La ricerca spirituale dei due è messa in scena da Hopper, in quanto regista, in maniera del tutto particolare. Debitore verso un certo cinema europeo dell’epoca (i film della Nouvelle Vague su tutti), che cercavano di rinnovare il linguaggio cinematografico per narrare nuove storie, Hopper si cimenta in sperimentazioni che, con ogni probabilità, una major hollywoodiana non avrebbe mai accettato. I sorprendenti e per nulla ortodossi stacchi di montaggio intermittenti che sembrano far succedere le inquadrature sbattendo gli occhi, la morbosità eroticizzante con cui si sofferma sulle motociclette, la sequenza delirante e intrisa di blasfemia del cimitero fanno di Easy Rider un’opera con cui qualsiasi film a venire, che pretenda di definirsi libero, dovrà necessariamente confrontarsi.
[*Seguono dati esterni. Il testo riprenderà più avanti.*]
-- ==== Sys2Proof/Machine/Dispatch.lean ====
section
/-! DEFINITION. What each command does from its acceptance to its completion: one arm per row of the opcode table
(30_encoding.md R111), each a direct call of the command's meaning. -/

namespace Sys2Proof.Machine

/-- The core executes one accepted command (00_scope.md R17). -/
def exec (i : Instr) (s : State) : Host.Outcome State Fault Refusal :=
  match i with
  | .nop => Sys2Proof.Machine.execNop s
  | .b2bit => Sys2Proof.Machine.execB2bit s
  | .bit2b => Sys2Proof.Machine.execBit2b s
  | .bsetBit => Sys2Proof.Machine.execBsetBit s
  | .bsetByte => Sys2Proof.Machine.execBsetByte s
  | .bclrBit => Sys2Proof.Machine.execBclrBit s
  | .bclrByte => Sys2Proof.Machine.execBclrByte s
  | .bflipBit => Sys2Proof.Machine.execBflipBit s
  | .bflipByte => Sys2Proof.Machine.execBflipByte s
  | .crcgen8 => Sys2Proof.Machine.execCrcgen8 s
  | .crcgen16 => Sys2Proof.Machine.execCrcgen16 s
  | .crcgen32 => Sys2Proof.Machine.execCrcgen32 s
  | .crcenc8Suf => Sys2Proof.Machine.execCrcenc8Suf s
  | .crcenc16Suf => Sys2Proof.Machine.execCrcenc16Suf s
  | .crcenc32Suf => Sys2Proof.Machine.execCrcenc32Suf s
  | .crcenc8Pre => Sys2Proof.Machine.execCrcenc8Pre s
  | .crcenc16Pre => Sys2Proof.Machine.execCrcenc16Pre s
  | .crcenc32Pre => Sys2Proof.Machine.execCrcenc32Pre s
  | .crcchk8Suf => Sys2Proof.Machine.execCrcchk8Suf s
  | .crcchk16Suf => Sys2Proof.Machine.execCrcchk16Suf s
  | .crcchk32Suf => Sys2Proof.Machine.execCrcchk32Suf s
  | .crcchk8Pre => Sys2Proof.Machine.execCrcchk8Pre s
  | .crcchk16Pre => Sys2Proof.Machine.execCrcchk16Pre s
  | .crcchk32Pre => Sys2Proof.Machine.execCrcchk32Pre s
  | .chunk => Sys2Proof.Machine.execChunk s
  | .flat => Sys2Proof.Machine.execFlat s
  | .unflat => Sys2Proof.Machine.execUnflat s
  | .rsenc => Sys2Proof.Machine.execRsenc s
  | .rsdecf => Sys2Proof.Machine.execRsdecf s
  | .rsdecd => Sys2Proof.Machine.execRsdecd s
  | .ilv => Sys2Proof.Machine.execIlv s
  | .dilv => Sys2Proof.Machine.execDilv s
  | .patgen => Sys2Proof.Machine.execPatgen s
  | .search8Suf => Sys2Proof.Machine.execSearch8Suf s
  | .search16Suf => Sys2Proof.Machine.execSearch16Suf s
  | .search32Suf => Sys2Proof.Machine.execSearch32Suf s
  | .search8Pre => Sys2Proof.Machine.execSearch8Pre s
  | .search16Pre => Sys2Proof.Machine.execSearch16Pre s
  | .search32Pre => Sys2Proof.Machine.execSearch32Pre s
  | .vinit => Sys2Proof.Machine.execVinit s
  | .venc => Sys2Proof.Machine.execVenc s
  | .vdec => Sys2Proof.Machine.execVdec s

end Sys2Proof.Machine
end

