-- ==== Sys2Proof/Machine/HostPort.lean ====
section
/-! DEFINITION. The host port (20_memory.md R71 to R80): what an access is aimed at, what a read returns, what a write stores,
and the host protocol violations. -/

namespace Sys2Proof.Machine

/-! ## What an access is aimed at -/

/-- A register that exists; POLY has NPOLY_MAX entries (10_state.md R29). -/
def regTarget (c : Config) (r : Reg) : Target :=
  match r with
  | .poly j => if j < c.npolyMax then .reg (.poly j) else .unmapped
  | _ => .reg r

/-- A byte below the capacity of its buffer (R71, R73). -/
def byteTarget (c : Config) (sp : ByteSpace) (i : Nat) : Target :=
  if i < (match sp with | .byteBuf => c.byteCap | .shardMem => c.shardCap) then .byte sp i else .unmapped

/-- A bit below BIT_CAP, through a view (R71, R73). -/
def bitTarget (c : Config) (view : BitView) (i : Nat) : Target :=
  if i < c.bitCap then .bit view i else .unmapped

/-- The registers at offsets 0x00, 0x04, ..., 0x5C (10_state.md R22). -/
def regsInOrder : List Reg :=
  [.cmd, .status, .err, .dataShards, .parityShards, .chunkSize, .constraintLen, .nPoly, .convFlags, .arg0,
   .byteLen, .bitLen, .rows, .cols, .present, .recon, .bytesPadded, .attempts, .result, .mask, .pcache, .codec,
   .ident, .caps]

/-- The register at an offset below 0x100 that is a multiple of 4: the table of R22, and POLY[j] at 0x80 + 4j. -/
def regAtOffset (c : Config) (off : Nat) : Target :=
  if off < 0x80 then
    match regsInOrder[off / 4]? with
    | some r => .reg r
    | none => .unmapped
  else regTarget c (.poly ((off - 0x80) / 4))

/-- The place of an offset in the window of `size` elements that begins at `start`, if it lies in it (R72). -/
def inWindow (start size off : Nat) : Option Nat :=
  if start ≤ off ∧ off < start + size then some (off - start) else none

/-- The buffer element at an offset, by the windows of the map (R72). -/
def bufferAtOffset (c : Config) (off : Nat) : Target :=
  match inWindow c.map.byteBuf c.byteCap off with
  | some k => .byte .byteBuf k
  | none =>
    match inWindow c.map.shardMem c.shardCap off with
    | some k => .byte .shardMem k
    | none =>
      match inWindow c.map.bitInt c.bitCap off with
      | some k => .bit .int k
      | none =>
        match inWindow c.map.bitChr c.bitCap off with
        | some k => .bit .chr k
        | none => .unmapped

/-- What an access of `width` bits at byte offset `off` is aimed at (the map of R72, the widths of R77). -/
def offsetTarget (c : Config) (off width : Nat) : Target :=
  match inWindow c.map.regs 0x100 off with
  | some k => if width = 32 ∧ k % 4 = 0 then regAtOffset c k else .unmapped
  | none => if width = 8 then bufferAtOffset c off else .unmapped

/-- What an access at an address is aimed at: the block answers the offsets below the map's span from BASE (R72); any other
address is not the block's (DESIGN CHOICE, notes/assumptions/9.md). -/
def busTarget (c : Config) (addr width : Nat) : Target :=
  if addr < c.base ∨ c.base + c.map.span ≤ addr then .outside else offsetTarget c (addr - c.base) width

/-! ## Reads -/

/-- The host reads a value (R78: no read has a side effect on the block). -/
def State.returns (s : State) (v : Word) : State := { s with readData := v }

/-- The host reads an unspecified value of `width` bits, a fresh free value each time (R71, R77, R79, R80). -/
def State.returnsUnspecified (s : State) (width : Nat) : State :=
  { s with readData := Config.unspecifiedRead s.draws &&& lowmaskWord width, draws := s.draws + 1 }

/-- Element `i` of SHARDMEM lies in a row of the current shape that is erased: its byte has no meaning (10_state.md R33). -/
def State.inErasedRow (s : State) (i : Nat) : Bool :=
  decide (0 < s.cols.toNat) && decide (i / s.cols.toNat < s.rows.toNat) && !s.isPresent (i / s.cols.toNat)

/-- How a bit reads through a view: 0x00 or 0x01, 0x30 or 0x31 (R76). -/
def bitSymbol (view : BitView) (b : Bool) : Byte :=
  match view with
  | .int => if b then 0x01 else 0x00
  | .chr => if b then 0x31 else 0x30

/-- A host read `width` bits wide (R71): of STATUS at any time, of anything else while the block is idle; while BUSY anything else returns an
unspecified value (R80). An access that is aimed at nothing sets HERR (R79), also while BUSY (notes/assumptions/10.md). -/
def State.hostRead (s : State) (t : Target) (width : Nat) : State :=
  match t with
  | .outside => s.returnsUnspecified width
  | .unmapped => s.violation.returnsUnspecified width
  | .reg .status => s.returns s.status
  | .reg r => if s.busy then s.returnsUnspecified width else s.returns (s.reg r)
  | .byte .byteBuf i => if s.busy then s.returnsUnspecified width else s.returns ((s.byteAt i).setWidth 32)
  | .byte .shardMem i =>
    if s.busy || s.inErasedRow i then s.returnsUnspecified width else s.returns ((s.shardAt i).setWidth 32)
  | .bit view i => if s.busy then s.returnsUnspecified width else s.returns ((bitSymbol view (s.bitAt i)).setWidth 32)

/-! ## Writes -/

/-- A write to a register while the block is idle (10_state.md R21 to R35). A write to CMD is the acceptance of a command word; CONV_FLAGS
keeps bit 0 only; a write to ROWS, COLS or PRESENT clears RECON (R34); a write to a read-only register is a violation. -/
def State.writeReg (s : State) (r : Reg) (v : Word) : State :=
  match r with
  | .cmd => s.acceptWord v
  | .dataShards => { s with dataShards := v }
  | .parityShards => { s with parityShards := v }
  | .chunkSize => { s with chunkSize := v }
  | .constraintLen => { s with constraintLen := v }
  | .nPoly => { s with nPoly := v }
  | .convFlags => { s with convFlags := v &&& 1 }
  | .arg0 => { s with arg0 := v }
  | .byteLen => { s with byteLen := v }
  | .bitLen => { s with bitLen := v }
  | .rows => { s with rows := v, recon := 0 }
  | .cols => { s with cols := v, recon := 0 }
  | .present => { s with present := v, recon := 0 }
  | .poly j => { s with poly := s.poly.set j v }
  | .status | .err | .recon | .bytesPadded | .attempts | .result | .mask | .pcache | .codec | .ident | .caps =>
    s.violation

/-- The bit a byte written through a view stands for, if it is one of the two legal symbols (R76). -/
def symbolBit (view : BitView) (v : Byte) : Option Bool :=
  if v = bitSymbol view false then some false
  else if v = bitSymbol view true then some true
  else none

/-- A host write (R71, R79): ignored with HERR set while BUSY, or where nothing is mapped. -/
def State.hostWrite (s : State) (t : Target) (v : Word) : State :=
  match t with
  | .outside => s
  | .unmapped => s.violation
  | .reg r => if s.busy then s.violation else s.writeReg r v
  | .byte .byteBuf i => if s.busy then s.violation else s.setByte i (v.setWidth 8)
  | .byte .shardMem i => if s.busy then s.violation else s.setShards i [v.setWidth 8]
  | .bit view i =>
    if s.busy then s.violation
    else match symbolBit view (v.setWidth 8) with
      | some b => s.setBit i b
      | none => s.violation

/-- One host move (R71): a named read of a register is 32 bits wide, of a byte or a bit 8. -/
def State.hostMove (s : State) (m : HostMove) : State :=
  match m with
  | .readReg r => s.hostRead (regTarget s.cfg r) 32
  | .writeReg r v => s.hostWrite (regTarget s.cfg r) v
  | .readByte sp i => s.hostRead (byteTarget s.cfg sp i) 8
  | .writeByte sp i v => s.hostWrite (byteTarget s.cfg sp i) (v.setWidth 32)
  | .readBit view i => s.hostRead (bitTarget s.cfg view i) 8
  | .writeBit view i v => s.hostWrite (bitTarget s.cfg view i) (v.setWidth 32)
  | .busRead addr width => s.hostRead (busTarget s.cfg addr width) width
  | .busWrite addr width data => s.hostWrite (busTarget s.cfg addr width) data

end Sys2Proof.Machine
end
“Easy Rider” tra Cinema e Sessantotto

Pensato dal regista Hopper e dal produttore Fonda come un western, coi nomi dei due protagonisti che rimandano direttamente a Wyatt Earp e Billy The Kid,  Easy Rider conserva la capacità di mitizzazione del genere, ma sa rielaborarla con una retorica del tutto nuova: l’epica degli affreschi paesaggistici e della moto come simbolo si accompagna a una colonna sonora rock potentissima  e dialoghi sconclusionati ma emotivamente evocativi, in parte improvvisati dagli stessi attori sotto l’effetto di droghe. Affianca a un passo del racconto maestoso e per molti versi classico, anche momenti di montaggio serrati, violenti, ricchi di inusuali flash-forward, e una scena nel cimitero da cinema sperimentale. Easy Rider è un film sulla libertà come apertura alle possibilità, ma anche come senso di inappartenenza alla realtà dominante.